A simple, and innocent, enough question. However, is it aimed at saving you (and your firm) time or is it intended to remove you from your chair?
These initiatives start sweetly enough and often with the best intentions, but in a world where Bloomberg has already automated much of its financial news nothing is sacred. Amusingly the gradual drift towards the singularity appears, if you believe the hype, to be unavoidable or thankfully nowhere near.
But must we embrace change?
We are often told we can’t fight it. History pours scorn on the luddites, itself a term of abuse in the United Kingdom and elsewhere, but the short- or even medium-term displacement of workers by machines (or indeed by other cheaper immigrant workers) is not a new fear. Governments have little fiscal capacity at present to subsidize displaced workers; a robot tax redistributed to said workers might be the only option.
Let's take an easy example --the shop till--, now restricted to a self-service checkout zone requiring one eagle-eyed cashier to watch six to eight shoppers. So what are those people doing who would have worked in a shop during college or between terms? Well they are either running start-ups (bubble or not) or they are working for Uber or Deliveroo. These are not better jobs; they are just different. And at least until the delivery bots get a lot cheaper and quicker, these spots appear relatively “safe”.

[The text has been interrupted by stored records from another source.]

-- ==== Sys2Proof/Machine/Fabric.lean ====
section
/-! DEFINITION. The Fraty fabric (ch. 13): ports and the link layer, inbound requests and their checks, responses,
transit, notices, and remote timeouts. -/

namespace Sys2Proof.Machine

/-! Ports (R257 to R259). -/

/-- LINK_STATE of a port changes: its source and NOTIFY bit 4 (Tables 15.10, 16.7). -/
def setLinkState (s : State) (p st : Nat) : State :=
  if reg s (0x7020 + p) 1 = st then s
  else notify (raise (setReg s (0x7020 + p) 1 st) (src 11 p)) 4 (0x7020 + p) 1 [BitVec.ofNat 8 st]

def portEnabled (s : State) (p : Nat) : Bool := reg s (0x7020 + p) 2 == 1

/-- The lanes a training result leaves, without a half that is out of use (R258, Table 18.6). -/
def lanesOf (l : Link) (r : TrainResult) : Nat :=
  let low := !l.badLow && (match r with
    | .up => true
    | .lowHalf => true
    | .highHalf => false
    | .down => false)
  let high := !l.badHigh && (match r with
    | .up => true
    | .highHalf => true
    | .lowHalf => false
    | .down => false)
  (if low then 0x0F else 0) + (if high then 0xF0 else 0)

/-- A link begins again: nothing is kept of its cells, and the credits are the partner's buffers (R261, R263). -/
def freshLink (s : State) (p : Nat) : State :=
  setLink s p { Link.fresh with badLow := (linkOf s p).badLow, badHigh := (linkOf s p).badHigh }

/-- Link training ends (R259); the partner's numbers come with it. -/
def execLinkTrained (p : PortId) (r : TrainResult) (dev : BitVec 16) (port : Byte) (s : State) : Out :=
  .next (if clockOn s && portEnabled s p.val && !portUp s p.val then
    let lanes := lanesOf (linkOf s p.val) r
    let s1 := setReg (freshLink s p.val) (0x7020 + p.val) 5 lanes
    if lanes = 0 then setLinkState s1 p.val 0
    else
      let s2 := setReg (setReg s1 (0x7020 + p.val) 3 dev.toNat) (0x7020 + p.val) 4 port.toNat
      setLinkState s2 p.val (if lanes = 0xFF then 2 else 3)
  else s)

/-- Retraining starts while the port is enabled (R259). -/
def retrain (s : State) (p : Nat) : State :=
  if portEnabled s p then
    emit (bumpSat32 (freshLink s p) (0x7020 + p) 0x0A 1) (.linkTraining p)
  else s

/-- The messages queued at a port of which no byte has been sent, lane by lane. -/
def queuedMsgs (l : Link) : List TxMsg := (List.range 4).flatMap (fun v => (laneMsgs l v).filter (fun x => x.sent == 0))

/-- A message that was queued for a link that is gone (R277): an adaptive one takes another port of its set, a pinned one is
answered with NAK UNREACHABLE, and a link-local one has nowhere to go. -/
def requeue (s : State) (x : TxMsg) : State :=
  if x.msg.linkLocal then s
  else if x.msg.pinned || fld (routeEntry s x.msg.dest) 30 29 == 1 then unroutable s x.msg
  else match routePort s x.msg with
    | none => unroutable s x.msg
    | some p => sendOn s p x.req x.msg

/-- A link leaves UP (R277): a message partly sent on it is lost (R263), and those queued for its port go elsewhere. -/
def leaveUp (s : State) (p st : Nat) : State :=
  let q := queuedMsgs (linkOf s p)
  q.foldl requeue (retrain (setLinkState (setReg (freshLink s p) (0x7020 + p) 5 0) p st) p)

def execLinkLeavesUp (p : PortId) (s : State) : Out :=
  .next (if clockOn s && portUp s p.val then leaveUp s p.val 1 else s)

/-- A link fault (R263): the link is FAULTED and retrained. -/
def faultLink (s : State) (p : Nat) : State :=
  let s1 := logEvent s { Event.plain 0x0A 1 (32 + p) p with srcs := [src 12 24], tests := [(.lane, 32 + p, p)] }
  leaveUp s1 p 4

/-! Received cells (R260 to R262). -/

/-- The credits of a header come back. -/
def takeCredits (l : Link) (h : Nat) : Link :=
  { l with credits := (List.range 4).foldl (fun m v =>
      SMap.set m v (min (laneBuffer v) (SMap.get m v (laneBuffer v) + cCredits h v)) (laneBuffer v)) l.credits }

/-- The sequence number of a cell that was sent. -/
def TxCell.seq (c : TxCell) : Nat := cSeq c.hdr.toNat

/-- What a header acknowledges leaves the replay buffer, and its credits come back. -/
def takeHeader (l : Link) (h : Nat) : Link :=
  takeCredits (if cAckValid h && l.replay.any (fun c => c.seq == cAck h) then
      { l with replay := (l.replay.dropWhile (fun c => c.seq != cAck h)).drop 1 } else l) h

/-- The first whole message of a lane's bytes, and the bytes after it. -/
def firstMsg (l : List Byte) : Option (Msg × List Byte) :=
  if l.length < 32 then none
  else
    let h : BitVec 256 := BitVec.ofNat 256 (leVal (l.take 32))
    let m0 : Msg := { hdr := h, body := [] }
    let n := if carriesBody m0.opcode then m0.linesM1 + 1 else 0
    if l.length < 32 + 64 * n then none
    else some ({ m0 with body := (List.range n).map (fun i => BitVec.ofNat 512 (leVal ((l.drop (32 + 64 * i)).take 64))) },
      l.drop (32 + 64 * n))

/-- Every whole message of a lane's bytes. -/
def takeMsgs : Nat → List Byte → List Msg × List Byte
  | 0, l => ([], l)
  | k + 1, l =>
    match firstMsg l with
    | none => ([], l)
    | some (m, rest) => let r := takeMsgs k rest; (m :: r.1, r.2)

/-! Inbound requests (R273 to R275). -/

def isRequest (op : Nat) : Bool := decide (1 ≤ op) && decide (op ≤ 5)
def isResponse (op : Nat) : Bool := op == 0x81 || op == 0x82 || op == 0x83

/-- Reserved header fields, and fields of other opcodes (Table 13.3). -/
def reqHeaderBad (m : Msg) : Bool :=
  let op := m.opcode
  m.q 0 11 11 != 0 || m.q 0 15 15 != 0 || m.q 0 23 22 != 0 || m.q 0 31 31 != 0 || m.q 1 63 60 != 0
    || m.q 2 15 0 != 0 || m.q 2 31 22 != 0 || m.q 2 63 48 != 0 || m.linkLocal
    || (op != 1 && m.q 0 8 8 != 0)
    || (op != 5 && (m.q 2 21 16 != 0 || m.q 2 47 32 != 0))
    || (if op = 3 || op = 4 then decide (5 ≤ m.fmt) else m.fmt != 0)

/-- The mask rules of R265: more than one line needs every byte, of any request; a reduction's mask goes by elements. -/
def maskBad (m : Msg) : Bool :=
  (m.linesM1 != 0 && m.mask != ones64)
    || ((m.opcode == 3 || m.opcode == 4) && ((List.range (addElems m.fmt)).any (fun i =>
            !elemOn m.fmt (BitVec.ofNat 64 m.mask) i && fld m.mask (addBits m.fmt / 8 * i + addBits m.fmt / 8 - 1) (addBits m.fmt / 8 * i) != 0)))

/-- A body of another length than LINES_M1 gives. -/
def bodyBad (m : Msg) : Bool := m.body.length != (if carriesBody m.opcode then m.linesM1 + 1 else 0)

/-- Bytes a request covers: a SIGNAL covers its object's line. -/
def reqBytes (m : Msg) : Nat := if m.opcode = 5 then 64 else 64 * (m.linesM1 + 1)

/-- The right bit of Q2 of a window entry (Table 13.7a). -/
def rightBit (op : Nat) : Nat := if op = 1 then 0 else if op = 2 then 1 else if op = 5 then 3 else 2

/-- Does some entry permit the request (R273). -/
def windowPermits (s : State) (m : Msg) : Bool :=
  (List.range 256).any (fun w =>
    let e := reg s (0x1100 + w) 1
    qf e 1 31 0 != 0 && within m.offset (reqBytes m) (qf e 0 43 0) (4096 * qf e 1 31 0)
      && decide (qf e 1 47 32 ≤ m.source) && decide (m.source ≤ qf e 1 63 48) && (qf e 2 63 0).testBit (rightBit m.opcode))

/-- The line addresses of a request. -/
def reqLines (m : Msg) : List Nat := (List.range (m.linesM1 + 1)).map (fun i => m.offset + 64 * i)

But can coding rather than gig economy delivering replace waitressing or working in a shop in an entry-level job that anyone can get? We would argue unfortunately not, since the level of skill and aptitude required is above and beyond many other roles. The naïve expectation that one can go to a coding boot camp and simply become the next Zuckerberg or SNAP is probably only put out by those who have something to gain.

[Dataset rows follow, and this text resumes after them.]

/-- R218 to R222; what only the control cores reach is R210. -/
def Obligations.AddsAndSlotWritesFoldIntoHbm : Prop :=
  ∀ (s : State), clockOn s = true →
    (∀ (ag : Agent) (addr : LocalAddr) (fmt : Fin 8) (data : Line) (mask : BitVec 64),
      let a := addr.toNat
      let both := [Instr.arrivalAdd ag addr fmt data mask, .slotWrite ag addr fmt data mask]
      let on := (List.range (addElems fmt)).filter (elemOn fmt mask)
      let res := fun i => addOne fmt (elemAt fmt (lineAt s a) i) (elemAt fmt data i)
      let cnt := fun k => countOf k (on.map (fun i => (res i).2))
      (5 ≤ fmt.val → ∀ i ∈ both, exec i s = .next s) ∧
      (memHeld s a = true → ∀ i ∈ both, exec i s = .next s) ∧
      (fmt.val < 5 → memHeld s a = false → addReaches ag a = true → rangeLost s a 1 = true →
        ∀ i ∈ both, exec i s = .next (emit s (.hwFault ag a))) ∧
      (fmt.val < 5 → memHeld s a = false → addReaches ag a = false →
        ∀ i ∈ both, exec i s = .next (emit (logUnassigned s a none 0) (.addressError ag a))) ∧
      (fmt.val < 5 → memHeld s a = false → addReaches ag a = true → rangeLost s a 1 = false →
        (isPoisoned s a = false → ∃ t, exec (.arrivalAdd ag addr fmt data mask) s = .next t ∧
          SameMemoryBut [(lineAddr a, 64)] s t ∧
          (∀ i, i < addElems fmt → elemAt fmt (lineAt t a) i =
            if elemOn fmt mask i then (res i).1 % 2 ^ addBits fmt else elemAt fmt (lineAt s a) i) ∧
          SameEntriesBut [dkey 0x5000 8, dkey 0x5000 9] s t ∧
          (cnt .ovf + cnt .nan ≠ 0 → reg t 0x5000 8 = (reg s 0x5000 8 + cnt .ovf) % 2 ^ 64 ∧
            reg t 0x5000 9 = (reg s 0x5000 9 + cnt .nan) % 2 ^ 64)) ∧
        (isPoisoned s a = true → ∃ t, exec (.arrivalAdd ag addr fmt data mask) s = .next t ∧ t.mem = s.mem ∧
          (on ≠ [] → reg t 0x5000 9 = (reg s 0x5000 9 + on.length) % 2 ^ 64) ∧
          (isRetired s a = true → reg t 0x8000 9 = (reg s 0x8000 9 + 1) % 2 ^ 64)) ∧
        (areaAt s a = none → exec (.slotWrite ag addr fmt data mask) s = .next (emit s (.addressError ag a))) ∧
        (∀ n, areaAt s a = some n →
          let r := (areaOf s n).reg.toNat
          let k := (a - aBase r) / aBytes r
          let j := (a - aBase r) % aBytes r / 64
          let m := SMap.get s.hbm.arrived (akey n j) 0
          let again := m.testBit k || SMap.get s.hbm.folded (akey n j) false
          let w := writeLine s a (mergeLine 0 data (nibbles mask.toNat)) (BitVec.allOnes 128)
          let t0 := { w with hbm := { w.hbm with arrived := SMap.set w.hbm.arrived (akey n j) (setBit m k true) 0 } }
          let full := setBit m k true = 2 ^ aSlots r - 1
          (aFmt r ≠ fmt.val → exec (.slotWrite ag addr fmt data mask) s = .next (emit s (.addressError ag a))) ∧
          (aFmt r = fmt.val → again = true →
            exec (.slotWrite ag addr fmt data mask) s = .next (raise (bump s 0x5000 7) (src 8 21))) ∧
          (aFmt r = fmt.val → again = false → ¬ full → exec (.slotWrite ag addr fmt data mask) s = .next t0 ∧
            SameMemoryBut [(lineAddr a, 64)] s t0 ∧
            (isRetired s a = false → lineAt t0 a = mergeLine 0 data (nibbles mask.toNat))) ∧
          (aFmt r = fmt.val → again = false → full → ∃ t, exec (.slotWrite ag addr fmt data mask) s = .next t ∧
            SMap.get t.hbm.folded (akey n j) false = true ∧
            SameMemoryBut [(lineAddr a, 64), (lineAddr (aTarget r + 64 * j), 64)] s t ∧
            ((List.range (aSlots r)).any (fun x => isPoisoned t0 (aBase r + x * aBytes r + 64 * j)) = true →
              isPoisoned t (aTarget r + 64 * j) = true) ∧
            ((List.range (aSlots r)).any (fun x => isPoisoned t0 (aBase r + x * aBytes r + 64 * j)) = false →
              isRetired s (aTarget r + 64 * j) = false → rangeLost s (aTarget r + 64 * j) 1 = false → ∀ i, i < addElems fmt →
              elemAt fmt (lineAt t (aTarget r + 64 * j)) i = (foldOne fmt (aGroups r) ((List.range (aSlots r)).map (fun x =>
                elemAt fmt (lineAt t0 (aBase r + x * aBytes r + 64 * j)) i))).1 % 2 ^ addBits fmt))))) ∧
    (∀ r : BitVec 512, (regRefused s r.toNat = true → exec (.areaRegistration r) s = .next s) ∧
      (regRefused s r.toNat = false → ∃ t, exec (.areaRegistration r) s = .next t ∧
        (areaOf t (aNumber r.toNat)).reg = r ∧ (∀ n, n ≠ aNumber r.toNat → areaOf t n = areaOf s n) ∧ t.mem = s.mem)) ∧
    (∀ n : Fin 16,
      (SMap.has s.hbm.areas n = true → foldedLines s n = 80 * aLength (areaOf s n).reg.toNat →
        (areaOf s n).doneReported = false →
        ∃ t, exec (.areaDone n) s = .next t ∧ (areaOf t n).doneReported = true ∧
          SMap.find t.hbm.areaReports n = some ((areaOf s n).ovfl, (areaOf s n).nan) ∧ t.mem = s.mem) ∧
      (∃ t, exec (.areaRelease n) s = .next t ∧ SMap.has t.hbm.areas n = false ∧ foldedLines t n = 0 ∧ t.mem = s.mem ∧
        ∀ m, m ≠ n.val → SMap.find t.hbm.areas m = SMap.find s.hbm.areas m))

Why? Because these successful people had extraordinary vision, execution and luck. It is like saying that because you can sit down at a keyboard and write a story, you are going to become JK Rowling.

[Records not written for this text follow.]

@[simp] theorem setRun_pending (c seq : Nat) (r : CollRun) : (setRun s c seq r).pending = s.pending := rfl
@[simp] theorem setRun_pins (c seq : Nat) (r : CollRun) : (setRun s c seq r).pins = s.pins := rfl
@[simp] theorem setRun_aon (c seq : Nat) (r : CollRun) : (setRun s c seq r).aon = s.aon := rfl
@[simp] theorem setRun_dict (c seq : Nat) (r : CollRun) : (setRun s c seq r).dict = s.dict := rfl
@[simp] theorem setRun_bar (c seq : Nat) (r : CollRun) : (setRun s c seq r).bar = s.bar := rfl
@[simp] theorem setRun_domains (c seq : Nat) (r : CollRun) : (setRun s c seq r).domains = s.domains := rfl
@[simp] theorem setRun_mem (c seq : Nat) (r : CollRun) : (setRun s c seq r).mem = s.mem := rfl
@[simp] theorem setRun_fuses (c seq : Nat) (r : CollRun) : (setRun s c seq r).fuses = s.fuses := rfl
@[simp] theorem setRun_ops (c seq : Nat) (r : CollRun) : (setRun s c seq r).ops = s.ops := rfl
@[simp] theorem setRun_ready (c seq : Nat) (r : CollRun) : (setRun s c seq r).ready = s.ready := rfl
@[simp] theorem setRun_rrLast (c seq : Nat) (r : CollRun) : (setRun s c seq r).rrLast = s.rrLast := rfl
@[simp] theorem setRun_ringPass (c seq : Nat) (r : CollRun) : (setRun s c seq r).ringPass = s.ringPass := rfl
@[simp] theorem setRun_parts (c seq : Nat) (r : CollRun) : (setRun s c seq r).parts = s.parts := rfl
@[simp] theorem setRun_arrays (c seq : Nat) (r : CollRun) : (setRun s c seq r).arrays = s.arrays := rfl
@[simp] theorem setRun_engines (c seq : Nat) (r : CollRun) : (setRun s c seq r).engines = s.engines := rfl
@[simp] theorem setRun_caps (c seq : Nat) (r : CollRun) : (setRun s c seq r).caps = s.caps := rfl
@[simp] theorem setRun_fidWin (c seq : Nat) (r : CollRun) : (setRun s c seq r).fidWin = s.fidWin := rfl
@[simp] theorem setRun_ctxs (c seq : Nat) (r : CollRun) : (setRun s c seq r).ctxs = s.ctxs := rfl
@[simp] theorem setRun_hbm (c seq : Nat) (r : CollRun) : (setRun s c seq r).hbm = s.hbm := rfl
@[simp] theorem setRun_sync (c seq : Nat) (r : CollRun) : (setRun s c seq r).sync = s.sync := rfl
@[simp] theorem setRun_syncPoison (c seq : Nat) (r : CollRun) : (setRun s c seq r).syncPoison = s.syncPoison := rfl
@[simp] theorem setRun_waits (c seq : Nat) (r : CollRun) : (setRun s c seq r).waits = s.waits := rfl
@[simp] theorem setRun_rtCache (c seq : Nat) (r : CollRun) : (setRun s c seq r).rtCache = s.rtCache := rfl
@[simp] theorem setRun_rrCache (c seq : Nat) (r : CollRun) : (setRun s c seq r).rrCache = s.rrCache := rfl
@[simp] theorem setRun_reservations (c seq : Nat) (r : CollRun) : (setRun s c seq r).reservations = s.reservations := rfl
@[simp] theorem setRun_fab (c seq : Nat) (r : CollRun) : (setRun s c seq r).fab = s.fab := rfl
@[simp] theorem setRun_ranks (c seq : Nat) (r : CollRun) : (setRun s c seq r).ranks = s.ranks := rfl
@[simp] theorem setRun_tables (c seq : Nat) (r : CollRun) : (setRun s c seq r).tables = s.tables := rfl
@[simp] theorem setRun_buckets (c seq : Nat) (r : CollRun) : (setRun s c seq r).buckets = s.buckets := rfl
@[simp] theorem setRun_barriers (c seq : Nat) (r : CollRun) : (setRun s c seq r).barriers = s.barriers := rfl
@[simp] theorem setRun_upd (c seq : Nat) (r : CollRun) : (setRun s c seq r).upd = s.upd := rfl
@[simp] theorem setRun_images (c seq : Nat) (r : CollRun) : (setRun s c seq r).images = s.images := rfl
@[simp] theorem setRun_ctxRuns (c seq : Nat) (r : CollRun) : (setRun s c seq r).ctxRuns = s.ctxRuns := rfl
@[simp] theorem setRun_irq (c seq : Nat) (r : CollRun) : (setRun s c seq r).irq = s.irq := rfl
@[simp] theorem setRun_arb (c seq : Nat) (r : CollRun) : (setRun s c seq r).arb = s.arb := rfl
@[simp] theorem setRun_frames (c seq : Nat) (r : CollRun) : (setRun s c seq r).frames = s.frames := rfl
@[simp] theorem setRun_power (c seq : Nat) (r : CollRun) : (setRun s c seq r).power = s.power := rfl
@[simp] theorem setRun_rel (c seq : Nat) (r : CollRun) : (setRun s c seq r).rel = s.rel := rfl
@[simp] theorem setRun_sec (c seq : Nat) (r : CollRun) : (setRun s c seq r).sec = s.sec := rfl
@[simp] theorem setRun_hostIf (c seq : Nat) (r : CollRun) : (setRun s c seq r).hostIf = s.hostIf := rfl
@[simp] theorem setRun_out (c seq : Nat) (r : CollRun) : (setRun s c seq r).out = s.out := rfl
@[simp] theorem setRun_freeCtr (c seq : Nat) (r : CollRun) : (setRun s c seq r).freeCtr = s.freeCtr := rfl
@[simp] theorem reg_setRun (c seq : Nat) (r : CollRun) (i' sub' : Nat) : reg (setRun s c seq r) i' sub' = reg s i' sub' := rfl
@[simp] theorem bget_setRun (c seq : Nat) (r : CollRun) (off' : Nat) : bget (setRun s c seq r) off' = bget s off' := rfl
@[simp] theorem memByte_setRun (c seq : Nat) (r : CollRun) (a' : Nat) : memByte (setRun s c seq r) a' = memByte s a' := rfl
@[simp] theorem engineOf_setRun (c seq : Nat) (r : CollRun) (n' : Nat) : engineOf (setRun s c seq r) n' = engineOf s n' := rfl
@[simp] theorem findOp_setRun (c seq : Nat) (r : CollRun) (tag' : Nat) : findOp (setRun s c seq r) tag' = findOp s tag' := rfl

@[simp] theorem setUpd_pending (k : Nat) (u : UpdRun) : (setUpd s k u).pending = s.pending := rfl
@[simp] theorem setUpd_pins (k : Nat) (u : UpdRun) : (setUpd s k u).pins = s.pins := rfl
@[simp] theorem setUpd_aon (k : Nat) (u : UpdRun) : (setUpd s k u).aon = s.aon := rfl
@[simp] theorem setUpd_dict (k : Nat) (u : UpdRun) : (setUpd s k u).dict = s.dict := rfl
@[simp] theorem setUpd_bar (k : Nat) (u : UpdRun) : (setUpd s k u).bar = s.bar := rfl
@[simp] theorem setUpd_domains (k : Nat) (u : UpdRun) : (setUpd s k u).domains = s.domains := rfl
@[simp] theorem setUpd_mem (k : Nat) (u : UpdRun) : (setUpd s k u).mem = s.mem := rfl
@[simp] theorem setUpd_fuses (k : Nat) (u : UpdRun) : (setUpd s k u).fuses = s.fuses := rfl
@[simp] theorem setUpd_ops (k : Nat) (u : UpdRun) : (setUpd s k u).ops = s.ops := rfl
@[simp] theorem setUpd_ready (k : Nat) (u : UpdRun) : (setUpd s k u).ready = s.ready := rfl
@[simp] theorem setUpd_rrLast (k : Nat) (u : UpdRun) : (setUpd s k u).rrLast = s.rrLast := rfl
@[simp] theorem setUpd_ringPass (k : Nat) (u : UpdRun) : (setUpd s k u).ringPass = s.ringPass := rfl
@[simp] theorem setUpd_parts (k : Nat) (u : UpdRun) : (setUpd s k u).parts = s.parts := rfl
@[simp] theorem setUpd_arrays (k : Nat) (u : UpdRun) : (setUpd s k u).arrays = s.arrays := rfl
@[simp] theorem setUpd_engines (k : Nat) (u : UpdRun) : (setUpd s k u).engines = s.engines := rfl
@[simp] theorem setUpd_caps (k : Nat) (u : UpdRun) : (setUpd s k u).caps = s.caps := rfl
@[simp] theorem setUpd_fidWin (k : Nat) (u : UpdRun) : (setUpd s k u).fidWin = s.fidWin := rfl
@[simp] theorem setUpd_ctxs (k : Nat) (u : UpdRun) : (setUpd s k u).ctxs = s.ctxs := rfl
@[simp] theorem setUpd_hbm (k : Nat) (u : UpdRun) : (setUpd s k u).hbm = s.hbm := rfl
@[simp] theorem setUpd_sync (k : Nat) (u : UpdRun) : (setUpd s k u).sync = s.sync := rfl
@[simp] theorem setUpd_syncPoison (k : Nat) (u : UpdRun) : (setUpd s k u).syncPoison = s.syncPoison := rfl
@[simp] theorem setUpd_waits (k : Nat) (u : UpdRun) : (setUpd s k u).waits = s.waits := rfl
@[simp] theorem setUpd_rtCache (k : Nat) (u : UpdRun) : (setUpd s k u).rtCache = s.rtCache := rfl
@[simp] theorem setUpd_rrCache (k : Nat) (u : UpdRun) : (setUpd s k u).rrCache = s.rrCache := rfl
@[simp] theorem setUpd_reservations (k : Nat) (u : UpdRun) : (setUpd s k u).reservations = s.reservations := rfl
@[simp] theorem setUpd_fab (k : Nat) (u : UpdRun) : (setUpd s k u).fab = s.fab := rfl
@[simp] theorem setUpd_ranks (k : Nat) (u : UpdRun) : (setUpd s k u).ranks = s.ranks := rfl
@[simp] theorem setUpd_tables (k : Nat) (u : UpdRun) : (setUpd s k u).tables = s.tables := rfl
@[simp] theorem setUpd_buckets (k : Nat) (u : UpdRun) : (setUpd s k u).buckets = s.buckets := rfl
@[simp] theorem setUpd_colls (k : Nat) (u : UpdRun) : (setUpd s k u).colls = s.colls := rfl
@[simp] theorem setUpd_barriers (k : Nat) (u : UpdRun) : (setUpd s k u).barriers = s.barriers := rfl
@[simp] theorem setUpd_images (k : Nat) (u : UpdRun) : (setUpd s k u).images = s.images := rfl
@[simp] theorem setUpd_ctxRuns (k : Nat) (u : UpdRun) : (setUpd s k u).ctxRuns = s.ctxRuns := rfl
@[simp] theorem setUpd_irq (k : Nat) (u : UpdRun) : (setUpd s k u).irq = s.irq := rfl
@[simp] theorem setUpd_arb (k : Nat) (u : UpdRun) : (setUpd s k u).arb = s.arb := rfl
@[simp] theorem setUpd_frames (k : Nat) (u : UpdRun) : (setUpd s k u).frames = s.frames := rfl
@[simp] theorem setUpd_power (k : Nat) (u : UpdRun) : (setUpd s k u).power = s.power := rfl
@[simp] theorem setUpd_rel (k : Nat) (u : UpdRun) : (setUpd s k u).rel = s.rel := rfl
@[simp] theorem setUpd_sec (k : Nat) (u : UpdRun) : (setUpd s k u).sec = s.sec := rfl
@[simp] theorem setUpd_hostIf (k : Nat) (u : UpdRun) : (setUpd s k u).hostIf = s.hostIf := rfl
@[simp] theorem setUpd_out (k : Nat) (u : UpdRun) : (setUpd s k u).out = s.out := rfl
@[simp] theorem setUpd_freeCtr (k : Nat) (u : UpdRun) : (setUpd s k u).freeCtr = s.freeCtr := rfl
@[simp] theorem reg_setUpd (k : Nat) (u : UpdRun) (i' sub' : Nat) : reg (setUpd s k u) i' sub' = reg s i' sub' := rfl
@[simp] theorem bget_setUpd (k : Nat) (u : UpdRun) (off' : Nat) : bget (setUpd s k u) off' = bget s off' := rfl
@[simp] theorem memByte_setUpd (k : Nat) (u : UpdRun) (a' : Nat) : memByte (setUpd s k u) a' = memByte s a' := rfl
@[simp] theorem engineOf_setUpd (k : Nat) (u : UpdRun) (n' : Nat) : engineOf (setUpd s k u) n' = engineOf s n' := rfl
@[simp] theorem findOp_setUpd (k : Nat) (u : UpdRun) (tag' : Nat) : findOp (setUpd s k u) tag' = findOp s tag' := rfl

/-- A store into one entry leaves every entry of another key. -/
theorem reg_setReg_ne {i sub i' sub' : Nat} (v : Nat) (h : dkey i' sub' ≠ dkey i sub) :
    reg (setReg s i sub v) i' sub' = reg s i' sub' := by
  simp only [reg, setReg]
  rw [SMap.get_set_other _ _ _ h]

@[simp] theorem reg_setReg_same (i sub v : Nat) : reg (setReg s i sub v) i sub = v := by
  simp [reg, setReg]

@[simp] theorem bget_bset_same (off v : Nat) : bget (bset s off v) off = v := by simp [bget, bset]

theorem bget_bset_ne {off off' : Nat} (v : Nat) (h : off' ≠ off) : bget (bset s off v) off' = bget s off' := by
  simp only [bget, bset]
  rw [SMap.get_set_other _ _ _ h]

@[simp] theorem engineOf_setEngine_same (n : Nat) (e : Engine) : engineOf (setEngine s n e) n = e := by
  simp [engineOf, setEngine]

theorem engineOf_setEngine_ne {n n' : Nat} (e : Engine) (h : n' ≠ n) : engineOf (setEngine s n e) n' = engineOf s n' := by
  simp [engineOf, setEngine, SMap.get_set_ne _ _ _ h]

end Sys2Proof.Machine
end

So if we can’t all be rock stars and millionaires, many of us are left as middle children. So what should we do? Focus on roles that require human interaction. Selling complex solutions to problems is certainly going to be tougher via an electronic platform than face to face. Then again, when is the last time you went to a travel agent?
The best approach is to embrace and control what you can, but also to be aware that the introduction of technology, cheap or not, is not necessarily being done to help you. Companies won’t come to your funeral, they don’t care about your hopes and dreams, and generally they just care about their bottom line. If they tell you otherwise, they are also liars.